In 2000, there were 272 workers who commuted into the municipality and 789 workers who commuted away. The municipality is a net exporter of workers, with about 2.9 workers leaving the municipality for every one entering. Of the working population, 13.8% used public transportation to get to work, and 64% used a private car.

==Religion==
From the 2000 census, 1,009 or 54.8% were Roman Catholic, while 386 or 21.0% belonged to the Swiss Reformed Church. Of the rest of the population, there were 19 members of an Orthodox church (or about 1.03% of the population), there were 4 individuals (or about 0.22% of the population) who belonged to the Christian Catholic Church, and there were 19 individuals (or about 1.03% of the population) who belonged to another Christian church. There were 98 (or about 5.32% of the population) who were Islamic. There were 5 individuals who were Buddhist, 7 individuals who were Hindu and 1 individual who belonged to another church. 177 (or about 9.61% of the population) belonged to no church, are agnostic or atheist, and 116 individuals (or about 6.30% of the population) did not answer the question.

==Education==
In Oberbuchsiten about 690 or (37.5%) of the population have completed non-mandatory upper secondary education, and 162 or (8.8%) have completed additional higher education (either university or a Fachhochschule). Of the 162 who completed tertiary schooling, 70.4% were Swiss men, 19.8% were Swiss women, 6.2% were non-Swiss men and 3.7% were non-Swiss women.

During the 2010-2011 school year there were a total of 179 students in the Oberbuchsiten school system.
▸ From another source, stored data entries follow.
-- ==== Sys2Proof/Laws/KeepsFaults.lean ====
section
/-! SUPPORT. Each operation of Machine/Faults.lean keeps what Keeps says. -/

set_option linter.unusedVariables false
set_option linter.tactic.unusedName false

namespace Sys2Proof.Machine

variable {qq : List Instr} {oo : List Out}

theorem keeps_settleAll {s : State} (x : Stripe) (h : Int) (hs : Keeps qq oo s) : Keeps qq oo (State.settleAll s x h) := by
  unfold State.settleAll
  try dsimp only
  repeat' first
    | (with_reducible first | assumption | apply keeps_cutFrame | apply keeps_confirmFlash | apply keeps_applyFor | apply keeps_foldl)
    | (with_reducible apply Keeps.mk; dsimp only; with_reducible apply Keeps.ok)
    | (intro _; intros; try dsimp only)

theorem keeps_afterSettle {s : State} (x : Stripe) (hs : Keeps qq oo s) : Keeps qq oo (State.afterSettle s x) := by
  unfold State.afterSettle
  try dsimp only
  repeat' first
    | (with_reducible first | assumption | apply keeps_ite | apply keeps_stopCkpt | apply keeps_abortRun | apply keeps_abortNow)
    | (with_reducible first | apply keeps_dropFrames | apply keeps_flushStrays | apply keeps_modStripe | apply keeps_setFld)
    | exact fun _ => rfl
    | (intro t; (try dsimp only); (repeat' split) <;> rfl)
    | (with_reducible apply Keeps.mk; dsimp only; with_reducible apply Keeps.ok)
    | (intro _; intros; try dsimp only)
    | split

theorem keeps_afterUndo {s : State} (x : Stripe) (hs : Keeps qq oo s) : Keeps qq oo (State.afterUndo s x) := by
  unfold State.afterUndo
  try dsimp only
  repeat' first
    | (with_reducible first | assumption | apply keeps_modStripe | apply keeps_endStripe | apply keeps_setFld)
    | exact fun _ => rfl
    | (intro t; (try dsimp only); (repeat' split) <;> rfl)
    | (with_reducible apply Keeps.mk; dsimp only; with_reducible apply Keeps.ok)
    | (intro _; intros; try dsimp only)

theorem keeps_execContainSettled (fx : List ExitFaults) {s : State} (hs : Keeps qq oo s) : KeepsOut qq oo (execContainSettled fx s) := by
  unfold execContainSettled
  try dsimp only
  repeat' first
    | (with_reducible first | assumption | exact trivial | apply keepsOut_next | apply keepsOut_ite | apply keeps_ite | apply keeps_settleAll)
    | (with_reducible first | apply keeps_undo | apply keeps_checkAll | apply keeps_afterSettle | apply keeps_afterUndo)
    | (with_reducible apply Keeps.mk; dsimp only; with_reducible apply Keeps.ok)
    | (intro _; intros; try dsimp only)
    | split

theorem keeps_verifyCkpt {s : State} (x : Stripe) (hs : Keeps qq oo s) : Keeps qq oo (State.verifyCkpt s x) := by
  unfold State.verifyCkpt
  try dsimp only
  repeat' first
    | (with_reducible first | assumption | apply keeps_writeBell | apply keeps_setFld | apply keeps_raiseIrq)
    | (with_reducible apply Keeps.mk; dsimp only; with_reducible apply Keeps.ok)

theorem keeps_containDone {s : State} (x : Stripe) (hs : Keeps qq oo s) : Keeps qq oo (State.containDone s x) := by
  unfold State.containDone
  try dsimp only
  repeat' first
    | (with_reducible first | assumption | apply keeps_verifyCkpt | apply keeps_modStripe | apply keeps_complete | apply keeps_endStripe)
    | (with_reducible first | apply keeps_foldl)
    | exact fun _ => rfl
    | (intro t; (try dsimp only); (repeat' split) <;> rfl)
    | (with_reducible apply Keeps.mk; dsimp only; with_reducible apply Keeps.ok)
    | (intro _; intros; try dsimp only)

theorem keeps_execCheckpointVerified (fail : Option (Bool × Nat)) {s : State} (hs : Keeps qq oo s) : KeepsOut qq oo (execCheckpointVerified fail s) := by
  unfold execCheckpointVerified
  try dsimp only
  repeat' first
    | (with_reducible first | assumption | exact trivial | apply keepsOut_next | apply keepsOut_ite | apply keeps_ite | apply keeps_fail)
    | (with_reducible first | apply keeps_showDaErr | apply keeps_ckptFailed | apply keeps_missRead | apply keeps_repeatWrites)
    | (with_reducible first | apply keeps_containDone)
    | (with_reducible apply Keeps.mk; dsimp only; with_reducible apply Keeps.ok)
    | (intro _; intros; try dsimp only)
    | split

theorem keeps_execBeamOff {s : State} (hs : Keeps qq oo s) : KeepsOut qq oo (execBeamOff s) := by
  unfold execBeamOff
  try dsimp only
  repeat' first
    | (with_reducible first | assumption | exact trivial | apply keepsOut_next | apply keepsOut_ite | apply keeps_ite | apply keeps_setFld)
    | (with_reducible first | apply keeps_showPins | apply keeps_raiseIrq | apply keeps_contain | apply keeps_shadeOn)
    | (with_reducible apply Keeps.mk; dsimp only; with_reducible apply Keeps.ok)
    | split

theorem keeps_execBeamOffRelease {s : State} (hs : Keeps qq oo s) : KeepsOut qq oo (execBeamOffRelease s) := by
  unfold execBeamOffRelease
  try dsimp only
  repeat' first
    | (with_reducible first | assumption | exact trivial | apply keepsOut_next | apply keepsOut_ite | apply keeps_ite | apply keeps_showPins)
    | (with_reducible first | apply keeps_dropIrq)
    | (with_reducible apply Keeps.mk; dsimp only; with_reducible apply Keeps.ok)
    | split

theorem keeps_writeInterlock {s : State} (o : Origin) (v : Nat) (hs : Keeps qq oo s) : Keeps qq oo (State.writeInterlock s o v) := by
  unfold State.writeInterlock
  try dsimp only
  repeat' first
    | (with_reducible first | assumption | apply keeps_ite | apply keeps_applyWrite | apply keeps_showPins)
    | (with_reducible apply Keeps.mk; dsimp only; with_reducible apply Keeps.ok)
    | (refine keeps_permit_ok (h := ?_) (e := by assumption))
    | (refine keeps_permit_error (h := ?_) (e := by assumption))
    | split

theorem keeps_execInterlockLatchedClear (o : Origin) (v : Nat) {s : State} (hs : Keeps qq oo s) : KeepsOut qq oo (execInterlockLatchedClear o v s) := by
  unfold execInterlockLatchedClear
  repeat' first
    | (with_reducible first | assumption | exact trivial | apply keepsOut_next | apply keepsOut_ite | apply keeps_writeInterlock)

theorem keeps_execForceShade (o : Origin) (v : Nat) {s : State} (hs : Keeps qq oo s) : KeepsOut qq oo (execForceShade o v s) := by
  unfold execForceShade
  repeat' first
    | (with_reducible first | assumption | exact trivial | apply keepsOut_next | apply keepsOut_ite | apply keeps_writeInterlock)

theorem keeps_restart {s : State} (cause : Nat) (hs : Keeps qq oo s) : Keeps qq oo (State.restart s cause) := by
  unfold State.restart
  exact keeps_wr _ _ (keeps_wr _ _ ⟨⟨rfl, rfl, hs.ok.bells, hs.ok.rails, numbered_nil _, ordered_nil _, Nat.zero_le _, Nat.zero_le _, hs.ok.pending, hs.ok.out⟩⟩)

theorem keeps_deviceReset {s : State} (cause : Nat) (hs : Keeps qq oo s) : Keeps qq oo (State.deviceReset s cause) := by
  unfold State.deviceReset
  repeat' first
    | (with_reducible first | assumption | apply keeps_restart | apply keeps_tellBoard)

theorem keeps_toNight {s : State} (hs : Keeps qq oo s) : Keeps qq oo (State.toNight s) :=
  have h := (keeps_restart 0 hs).ok
  ⟨{ h with rails := Nat.zero_le _ }⟩

theorem keeps_execDeviceReset (o : Origin) (v : Nat) {s : State} (hs : Keeps qq oo s) : KeepsOut qq oo (execDeviceReset o v s) := by
  unfold execDeviceReset
  repeat' first
    | (with_reducible first | assumption | exact trivial | apply keepsOut_next | apply keepsOut_ite | apply keeps_ite | apply keeps_act)
    | (with_reducible first | apply keeps_deviceReset)
    | (intro _; intros; try dsimp only)
    | split

theorem keeps_execPcieFundamentalReset {s : State} (hs : Keeps qq oo s) : KeepsOut qq oo (execPcieFundamentalReset s) := by
  unfold execPcieFundamentalReset
  repeat' first
    | (with_reducible first | assumption | exact trivial | apply keepsOut_next | apply keepsOut_ite | apply keeps_ite | apply keeps_deviceReset)
    | split

theorem keeps_releaseLog {s : State} (n : Nat) (hs : Keeps qq oo s) : Keeps qq oo (State.releaseLog s n) := by
  unfold State.releaseLog
  try dsimp only
  repeat' first
    | (with_reducible first | assumption | apply keeps_wr)
    | (with_reducible apply Keeps.mk; dsimp only; with_reducible apply Keeps.ok)

theorem keeps_execErrlogHead (o : Origin) (v : Nat) {s : State} (hs : Keeps qq oo s) : KeepsOut qq oo (execErrlogHead o v s) := by
  unfold execErrlogHead
  try dsimp only
  repeat' first
    | (with_reducible first | assumption | exact trivial | apply keepsOut_next | apply keepsOut_ite | apply keeps_ite | apply keeps_refuse)
    | (with_reducible first | apply keeps_applyWrite | apply keeps_releaseLog)
    | (with_reducible apply Keeps.mk; dsimp only; with_reducible apply Keeps.ok)
    | (refine keeps_permit_ok (h := ?_) (e := by assumption))
    | (refine keeps_permit_error (h := ?_) (e := by assumption))
    | split

theorem keeps_execSupplyExcursion (rail uv : Nat) {s : State} (hs : Keeps qq oo s) : KeepsOut qq oo (execSupplyExcursion rail uv s) := by
  unfold execSupplyExcursion
  split
  · exact hs
  · split
    · exact keeps_toNight hs
    · exact keeps_deviceFatal _ ⟨{ hs.ok with rails := Nat.le_trans (Nat.sub_le _ _) hs.ok.rails }⟩

theorem keeps_execSysClockLoss {s : State} (hs : Keeps qq oo s) : KeepsOut qq oo (execSysClockLoss s) := by
  unfold execSysClockLoss
  repeat' first
    | (with_reducible first | assumption | exact trivial | apply keepsOut_next | apply keepsOut_ite | apply keeps_ite | apply keeps_setFld)
    | (with_reducible first | apply keeps_deviceFatal)
    | (with_reducible apply Keeps.mk; dsimp only; with_reducible apply Keeps.ok)
    | split

theorem keeps_pllLane {s : State} (l : Nat) (hs : Keeps qq oo s) : Keeps qq oo (State.pllLane s l) := by
  unfold State.pllLane
  try dsimp only
  repeat' first
    | (with_reducible first | assumption | apply keeps_ite | apply keeps_laneDown | apply keeps_setLane)
    | (with_reducible apply Keeps.mk; dsimp only; with_reducible apply Keeps.ok)
    | split

theorem keeps_setPort {s : State} (i : Nat) (p : Port) (hs : Keeps qq oo s) : Keeps qq oo (State.setPort s i p) := by
  unfold State.setPort
  try dsimp only
  repeat' first
    | (with_reducible first | assumption)
    | (with_reducible apply Keeps.mk; dsimp only; with_reducible apply Keeps.ok)
    | (intro _; intros; try dsimp only)

theorem keeps_portDown {s : State} (i : Nat) (hs : Keeps qq oo s) : Keeps qq oo (State.portDown s i) := by
  unfold State.portDown
  try dsimp only
  repeat' first
    | (with_reducible first | assumption | apply keeps_ite | apply keeps_setPort | apply keeps_record)
    | (with_reducible apply Keeps.mk; dsimp only; with_reducible apply Keeps.ok)
    | split

theorem keeps_execSerdesPllUnlock (lanes : List Nat) (ports : List Nat) {s : State} (hs : Keeps qq oo s) : KeepsOut qq oo (execSerdesPllUnlock lanes ports s) := by
  unfold execSerdesPllUnlock
  repeat' first
    | (with_reducible first | assumption | exact trivial | apply keepsOut_next | apply keepsOut_ite | apply keeps_ite | apply keeps_portDown)
    | (with_reducible first | apply keeps_pllLane | apply keeps_foldl)
    | (intro _; intros; try dsimp only)
    | split

theorem keeps_execSysWatchdog {s : State} (hs : Keeps qq oo s) : KeepsOut qq oo (execSysWatchdog s) := by
  unfold execSysWatchdog
  repeat' first
    | (with_reducible first | assumption | exact trivial | apply keepsOut_next | apply keepsOut_ite | apply keeps_ite | apply keeps_deviceFatal)
    | (with_reducible apply Keeps.mk; dsimp only; with_reducible apply Keeps.ok)
    | split

theorem keeps_execSysStateParity (page : Nat) {s : State} (hs : Keeps qq oo s) : KeepsOut qq oo (execSysStateParity page s) := by
  unfold execSysStateParity
  repeat' first
    | (with_reducible first | assumption | exact trivial | apply keepsOut_next | apply keepsOut_ite | apply keeps_ite | apply keeps_deviceFatal)
    | (with_reducible apply Keeps.mk; dsimp only; with_reducible apply Keeps.ok)
    | split

end Sys2Proof.Machine
end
The education system in the Canton of Solothurn allows young children to attend two years of non-obligatory Kindergarten. During that school year, there were 42 children in kindergarten. The canton's school system requires students to attend six years of primary school, with some of the children attending smaller, specialized classes. In the municipality there were 137 students in primary school. The secondary school program consists of three lower, obligatory years of schooling, followed by three to five years of optional, advanced schools. All the lower secondary students from Oberbuchsiten attend their school in a neighboring municipality.

As of 2000, there were 8 students in Oberbuchsiten who came from another municipality, while 122 residents attended schools outside the municipality.